Research Science and Technology

Fungal infections affect pine trees’ ability to ward off mountain pine beetle

Researchers find that some infections can improve trees’ chemical defences against the insect pests.

  • January 25, 2024
  • By Bev Betkowski

University of Alberta research provides new insight into how harmful fungal infections could affect the ability of lodgepole pines to defend themselves from deadly mountain pine beetle attacks.

Using five different pathogens, the study revealed that the fungal infections had varied effects on the trees’ defence chemistry, suggesting that they could either be more resilient or more susceptible to subsequent attacks by the insect.

The findings could lead to new ways to protect mature lodgepole pine trees — important to forest ecology and the forest industry — from disease and insect infestation, says Rashaduz Zaman, who led the study, working towards a PhD in forest biology and management from the Faculty of Agricultural, Life & Environmental Sciences.

One of the most widespread coniferous trees in western North America, lodgepole pines make up about 35 per cent of the forested land in Alberta and British Columbia, and are becoming more vulnerable to pests as global temperatures grow warmer, he notes.
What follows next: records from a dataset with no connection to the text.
-- ==== Sys2Proof/Laws/Plant.lean ====
section
/-! SUPPORT. What the records of the stations, the timers and the order frames keep (chapters 1 to 8). -/

namespace Sys2Proof.Machine

variable {I : Part → Prop} {p : Part}

/-! ### Freshness -/

theorem plant_reach (h : Plant I) (d : Nat) (hp : I p) : I (reach d p) := h.clocked p _ hp

/-- A change of a tie's record that leaves its position. -/
theorem plant_onTieImage (h : Plant I) (t : TieNo) (f : TieImage → TieImage)
    (hf : (f p.tieImage[t]).closed = p.tieImage[t].closed) (hp : I p) : I (onTieImage t f p) := by
  refine h.tieImages p _ ?_ hp
  intro j
  simp only [Fin.getElem_fin, modifyAt_get]
  split
  · rename_i e
    subst e
    exact hf
  · rfl

theorem plant_onFresh (h : Plant I) (o : ObjectRef) (f : Fresh → Fresh) (hp : I p) : I (onFresh o f p) := by
  cases o with
  | set k => exact h.setImages p _ hp
  | consumer c => exact h.consumerImages p _ hp
  | meter s => exact h.meterImages p _ hp
  | tie t => exact plant_onTieImage h t _ rfl hp

theorem plant_goStale (h : Plant I) (o : ObjectRef) (hp : I p) : I (goStale o p) := by
  have hr := h.occurs _ .objectStale (objectNamed o) (plant_onFresh h o (fun _ => Fresh.gone) hp)
  cases o <;> first
    | exact hr
    | exact calm_cutPlan h.toCalm _ hr

theorem plant_staleRemaining (h : Plant I) (hp : I p) : I (staleRemaining p) :=
  fold_keeps _ _ (fun q o hq => by
    split
    · exact plant_goStale h o hq
    · exact hq) hp

theorem plant_staleExpired (h : Plant I) (o : ObjectRef) (hp : I p) : I (staleExpired o p) := by
  simp only [staleExpired]
  split
  · exact hp
  · split
    · exact plant_goStale h o (plant_reach h _ hp)
    · exact plant_onFresh h o _ (plant_reach h _ hp)

theorem plant_remap (h : Plant I) (o : ObjectRef) (hp : I p) : I (remap o p) := by
  have hr := plant_onFresh h o (fun _ => Fresh.reset) hp
  cases o <;> first
    | exact hr
    | exact calm_cutPlan h.toCalm _ hr

/-! ### Station records -/

theorem handing_shedBreakerChange (h : Handing I) (k : SetNo) (lost : Bool) (hp : I p) :
    I (shedBreakerChange k lost p) := by
  simp only [shedBreakerChange]
  split
  · exact hp
  · refine calm_rebuild h.toCalm _ ?_
    split
    · exact handing_setLoss h k _ hp
    · exact hp

theorem units_setChanged (h : Units I) (k : SetNo) (old : SetImage) (was : Bool) (hp : I p) :
    I (setChanged k old was p) := by
  unfold setChanged
  extract_lets lost raised sequenced marked
  have hr : I raised := by
    dsimp only [raised]
    split
    · exact h.occurs _ _ _ hp
    · exact hp
  have hs : I sequenced := units_handOn h _ (units_recordEvent h k hr)
  clear_value sequenced
  have hm : I marked := by
    dsimp only [marked]
    split
    · exact units_handMarking h _ was hs
    · exact hs
  split
  · exact hm
  · exact handing_shedBreakerChange h.toHanding k lost hm

theorem plant_setStatus (h : Plant I) (k : SetNo) (running closed : Bool) (kw : Nat) (trip : Bool) (hp : I p) :
    I (setStatus k running closed kw trip p) := by
  have hw : I (onSetImage k (fun r =>
      { running := running, closed := closed, kw := kw, trip := trip,
        fresh := r.fresh.accept Config.staleFast p.clock }) p) := h.setImages p _ hp
  simp only [setStatus]
  split
  · exact hw
  · exact units_setChanged h.toUnits k _ _ hw

theorem calm_orderOutcome (h : Calm I) (c : ConsumerNo) (a : ConsumerOrder) (out : OrderOutcome) (hp : I p) :
    I (orderOutcome c a out p) := by
  unfold orderOutcome
  split
  · exact calm_shedOutcome h c out hp
  · split
    · exact calm_restoreOutcome h c out hp
    · exact hp

theorem plant_dropFeedback (h : Plant I) (c : ConsumerNo) (hp : I p) : I (dropFeedback c p) := h.feedbacks p _ hp

theorem plant_consumerChanged (h : Plant I) (c : ConsumerNo) (old : ConsumerImage) (hp : I p) :
    I (consumerChanged c old p) := by
  simp only [consumerChanged]
  split
  · exact calm_orderOutcome h.toCalm c _ _ (plant_dropFeedback h c hp)
  · split
    · exact hp
    · exact calm_externalChange h.toCalm c old hp

theorem plant_consumerStatus (h : Plant I) (c : ConsumerNo) (closed : Bool) (kw : Nat) (limit : Option Nat)
    (hp : I p) : I (consumerStatus c closed kw limit p) := by
  have hw : I (onConsumerImage c (fun r =>
      { closed := closed, kw := kw, limit := limit, fresh := r.fresh.accept Config.staleSlow p.clock }) p) :=
    h.consumerImages p _ hp
  have hs := plant_consumerChanged h c p.consumerImage[c] hw
  simp only [consumerStatus]
  split
  · exact hs
  · exact handing_drawReported h.toHanding c hs

theorem plant_meterStatus (h : Plant I) (s : SectionNo) (voltage : Bool) (freq : Option Nat) (hp : I p) :
    I (meterStatus s voltage freq p) := h.meterImages p _ hp

theorem topo_tieStatus (h : Topo I) (t : TieNo) (closed : Bool) (hp : I p) : I (tieStatus t closed p) := by
  have hw : I (onTieImage t (fun r => { closed := closed, fresh := r.fresh.accept Config.staleSlow p.clock }) p) :=
    h.ties p _ hp
  simp only [tieStatus]
  split
  · exact hw
  · exact topo_tieChanged h t closed hw

theorem topo_deliverRecord (h : Topo I) (r : StationRecord) (hp : I p) : I (deliverRecord r p) := by
  cases r with
  | set k running closed kw trip => exact plant_setStatus h.toPlant k running closed kw trip hp
  | consumer c closed kw limit => exact plant_consumerStatus h.toPlant c closed kw limit hp
  | meter s voltage freq => exact plant_meterStatus h.toPlant s voltage freq hp
  | tie t closed => exact topo_tieStatus h t closed hp
  | heavy c kw => exact handing_heavyRequest h.toHanding c kw hp

theorem topo_takeRecord (h : Topo I) (station : Nat) (bytes : List Byte) (hp : I p) :
    I (takeRecord station bytes p) := by
  simp only [takeRecord]
  split
  · exact h.occurs _ _ _ hp
  · split
    · exact h.occurs _ _ _ hp
    · split
      · exact h.occurs _ _ _ hp
      · exact topo_deliverRecord h _ hp

/-! ### Order frames and feedback -/

theorem plant_fieldBuffer (h : Plant I) (buf : List Byte) (hp : I p) : I (fieldBuffer buf p) := h.receives p _ hp

theorem plant_fieldGapPassed (h : Plant I) (hp : I p) : I (fieldGapPassed p) := by
  simp only [fieldGapPassed]
  split
  · exact hp
  · exact h.occurs _ _ _ (plant_fieldBuffer h _ (plant_reach h _ hp))

theorem plant_startFeedback (h : Plant I) (c : ConsumerNo) (o : Order) (ms : Nat) (hp : I p) :
    I (startFeedback c o ms p) := by
  have hs : I { p with feedback := p.feedback.set c (some { order := o, deadline := after p ms }) } :=
    h.feedbacks p _ hp
  simp only [startFeedback]
  split
  · exact calm_orderOutcome h.toCalm c _ _ hs
  · exact hs

theorem plant_consumerOrderSent (h : Plant I) (c : ConsumerNo) (a : ConsumerOrder) (o : Order) (hp : I p) :
    I (consumerOrderSent c a o p) := by
  simp only [consumerOrderSent]
  split
  · exact plant_startFeedback h c o _ hp
  · split
    · exact calm_grantSent h.toCalm c _ hp
    · exact hp

theorem calm_withdrawnOrderSent (h : Calm I) (o : Order) (hp : I p) : I (withdrawnOrderSent o p) := by
  simp only [withdrawnOrderSent]
  split
  · exact calm_orderOutcome h _ _ _ hp
  · exact hp

theorem plant_orderSent (h : Plant I) (hp : I p) : I (orderSent p) := by
  have hi : I { p with fieldTx := none } := h.transmits p _ hp
  simp only [orderSent]
  split
  · exact hp
  · split
    · exact calm_withdrawnOrderSent h.toCalm _ hi
    · split
      · exact plant_consumerOrderSent h _ _ _ hi
      · exact units_handOn h.toUnits _ (units_setOrderSent h.toUnits _ _ _ hi)

theorem plant_feedbackExpired (h : Plant I) (c : ConsumerNo) (hp : I p) : I (feedbackExpired c p) := by
  unfold feedbackExpired
  split
  · exact calm_orderOutcome h.toCalm c _ _ (plant_dropFeedback h c (plant_reach h _ hp))
  · exact hp

theorem plant_markWithdrawn (h : Plant I) (o : ObjectRef) (hp : I p) : I (markWithdrawn o p) := by
  simp only [markWithdrawn]
  split
  · split
    · exact h.transmits p _ hp
    · exact hp
  · exact hp

/-! ### Timers -/

theorem plant_setTimerExpired (h : Plant I) (t : SetTimer) (f : SetNo → Part → Sequenced) (k : SetNo)
    (hf : ∀ q, q.seq[k].state.isSome = true → I q → I (f k q).part) (hp : I p) : I (setTimerExpired t f k p) := by
  simp only [setTimerExpired]
  split
  · rename_i hr
    refine units_handOn h.toUnits _ (hf _ ?_ (plant_reach h _ hp))
    rw [reach_seq, setTimerRuns_some hr]
    rfl
  · exact hp

theorem plant_startTimer (h : Plant I) (k : SetNo) (hp : I p) : I (setTimerExpired .start startExpired k p) :=
  plant_setTimerExpired h _ _ k (fun _ hk hq => units_startExpired h.toUnits k hk hq) hp

theorem plant_syncTimer (h : Plant I) (k : SetNo) (hp : I p) : I (setTimerExpired .sync syncExpired k p) :=
  plant_setTimerExpired h _ _ k (fun _ hk hq => units_syncExpired h.toUnits k hk hq) hp

theorem plant_openTimer (h : Plant I) (k : SetNo) (hp : I p) : I (setTimerExpired .openBreaker openExpired k p) :=
  plant_setTimerExpired h _ _ k (fun q hk hq => units_openFailed h.toUnits (sequenced q) k hk hq) hp

theorem plant_stopTimer (h : Plant I) (k : SetNo) (hp : I p) : I (setTimerExpired .stop stopExpired k p) :=
  plant_setTimerExpired h _ _ k (fun _ hk hq => units_stopExpired h.toUnits k hk hq) hp

theorem units_reportCompletions (h : Units I) (done : List SetNo) (hp : I p) : I (reportCompletions done p) :=
  fold_keeps _ _ (fun _ k hq => units_handOn h _ (units_rampComplete h k hq)) hp

theorem units_beginSharePeriod (h : Units I) (i : IslandNo) (hp : I p) : I (beginSharePeriod i p) := by
  unfold beginSharePeriod
  extract_lets c planned
  have hc : I c.1 := calm_computePeriod h.toCalm i hp
  have hr := units_reportCompletions h c.2.done hc
  have hq : I planned := calm_makePlans h.toCalm i p.clock c.2.roles hr
  clear_value planned
  exact handing_shedPeriod h.toHanding i _ _ (handing_reservePeriod h.toHanding i _ hq)

theorem plant_sharePeriodDue (h : Plant I) (i : IslandNo) (hp : I p) : I (sharePeriodDue i p) := by
  simp only [sharePeriodDue]
  split
  · exact units_beginSharePeriod h.toUnits i (plant_reach h _ hp)
  · exact hp

/-- A change of one governor record by its own value. -/
theorem calm_onGov_at (h : Calm I) (k : SetNo) (f : GovRecord → GovRecord)
    (hf : p.gov[k].oneLine → (f p.gov[k]).oneLine) (hp : I p) : I (onGov k f p) := by
  refine h.gov p _ ?_ hp
  intro hl j
  simp only [Fin.getElem_fin, modifyAt_get]
  split
  · rename_i e
    subst e
    exact hf (hl k)
  · exact hl j

theorem plant_beginSubPulse (h : Plant I) (k : SetNo) (hp : I p) : I (beginSubPulse k p) := by
  simp only [beginSubPulse]
  split
  · split
    · refine calm_onGov h.toCalm k _ (fun g _ => ?_) (plant_reach h _ hp)
      simp only [GovRecord.oneLine]
      cases p.gov[k].plan.line <;> simp
    · exact hp
  · exact hp

theorem plant_endSubPulse (h : Plant I) (k : SetNo) (hp : I p) : I (endSubPulse k p) := by
  simp only [endSubPulse]
  split
  · exact calm_onGov h.toCalm k _ (fun _ _ => rfl) (plant_reach h _ hp)
  · exact hp

theorem plant_reserveTimerExpired (h : Plant I) (st : ReserveState) (f : IslandNo → Int → Part → Sequenced)
    (i : IslandNo) (hf : ∀ q spare, I q → I (f i spare q).part) (hp : I p) : I (reserveTimerExpired st f i p) := by
  simp only [reserveTimerExpired]
  split
  · exact units_handOn h.toUnits _ (hf _ _ (calm_takeFigures h.toCalm i (plant_reach h _ hp)))
  · exact hp

theorem units_stopDelayExpired (h : Units I) (i : IslandNo) (spare : Int) (hp : I p) :
    I (stopDelayExpired i spare p).part := by
  have hq := calm_reserveState h.toCalm i .quiet hp
  simp only [stopDelayExpired]
  split
  · split
    · have hs := units_stopRequest h (‹SetNo›) hq
      split
      · exact keeps_on _ _ (calm_onReserve h.toCalm i _ (fun _ => rfl) hs)
      · exact hs
    · exact hq
  · exact hq

theorem plant_startConfirm (h : Plant I) (i : IslandNo) (hp : I p) :
    I (reserveTimerExpired .startConfirm startConfirmExpired i p) :=
  plant_reserveTimerExpired h _ _ i (fun _ _ hq => handing_startConfirmExpired h.toHanding i _ hq) hp

theorem plant_stopDelay (h : Plant I) (i : IslandNo) (hp : I p) :
    I (reserveTimerExpired .stopConfirm stopDelayExpired i p) :=
  plant_reserveTimerExpired h _ _ i (fun _ _ hq => units_stopDelayExpired h.toUnits i _ hq) hp

theorem plant_headDeadlinePassed (h : Plant I) (i : IslandNo) (hp : I p) : I (headDeadlinePassed i p) := by
  simp only [headDeadlinePassed]
  split
  · exact handing_headExpired h.toHanding i (plant_reach h _ hp)
  · exact hp

theorem plant_holdDeadlinePassed (h : Plant I) (c : ConsumerNo) (hp : I p) : I (holdDeadlinePassed c p) := by
  simp only [holdDeadlinePassed]
  split
  · exact handing_releaseGrant h.toHanding c (plant_reach h _ hp)
  · exact hp

theorem plant_checkPassed (h : Plant I) (i : IslandNo) (hp : I p) : I (checkPassed i p) := by
  simp only [checkPassed]
  split
  · exact handing_checkExpired h.toHanding i (plant_reach h _ hp)
  · exact hp

theorem plant_pacerPassed (h : Plant I) (st : ShedState) (i : IslandNo) (hp : I p) : I (pacerPassed st i p) := by
  simp only [pacerPassed]
  split
  · exact handing_pacerExpired h.toHanding i (plant_reach h _ hp)
  · exact hp

theorem plant_restorePassed (h : Plant I) (i : IslandNo) (hp : I p) : I (restorePassed i p) := by
  simp only [restorePassed]
  split
  · exact handing_tryRestore h.toHanding i _
      (calm_takeFigures h.toCalm i (calm_onRestore h.toCalm i _ (plant_reach h _ hp)))
  · exact hp

end Sys2Proof.Machine
end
“There is an increasing need to expand the tools to keep mountain pine beetle under control, and knowing more about the tree’s defence chemistry will help with this.”

For the experiment, the researchers took samples of phloem tissues — the tree’s vascular tissue in charge of transporting and distributing nutrients — from lodgepole pines infected with Atropellis canker and western gall rust, two of the most common fungal diseases affecting the trees in Western Canada.

They also infected mature lodgepole pines with three symbiotic fungal pathogens associated with the mountain pine beetle and collected phloem samples from those trees two weeks later, when the defence chemistry was at its highest level.

The chemical profiles of these samples were then compared with those from healthy trees.

Overall, the results showed that the three symbiotic fungal species and the western gall rust altered terpenes — metabolites in the pine tree that help launch a chemical defence against infection — similarly, by reducing the production of compounds toxic to mountain pine beetles, suggesting these trees could be vulnerable to infestation.

However, the pathogen causing the canker had a different effect: it was the only one that increased the production of most of the terpenes that are toxic to the beetle. In addition, the study identified, for the first time, 66 metabolites exclusively associated with the canker, which can indicate how severe the infection is and also differentiate the disease from western gall rust.

The findings show the value of using the emerging approach of metabolomics — the tree’s own chemistry — as a diagnostic tool, says Zaman, who works under the supervision of U of A forest entomologist Nadir Erbilgin, one of the co-authors on the study.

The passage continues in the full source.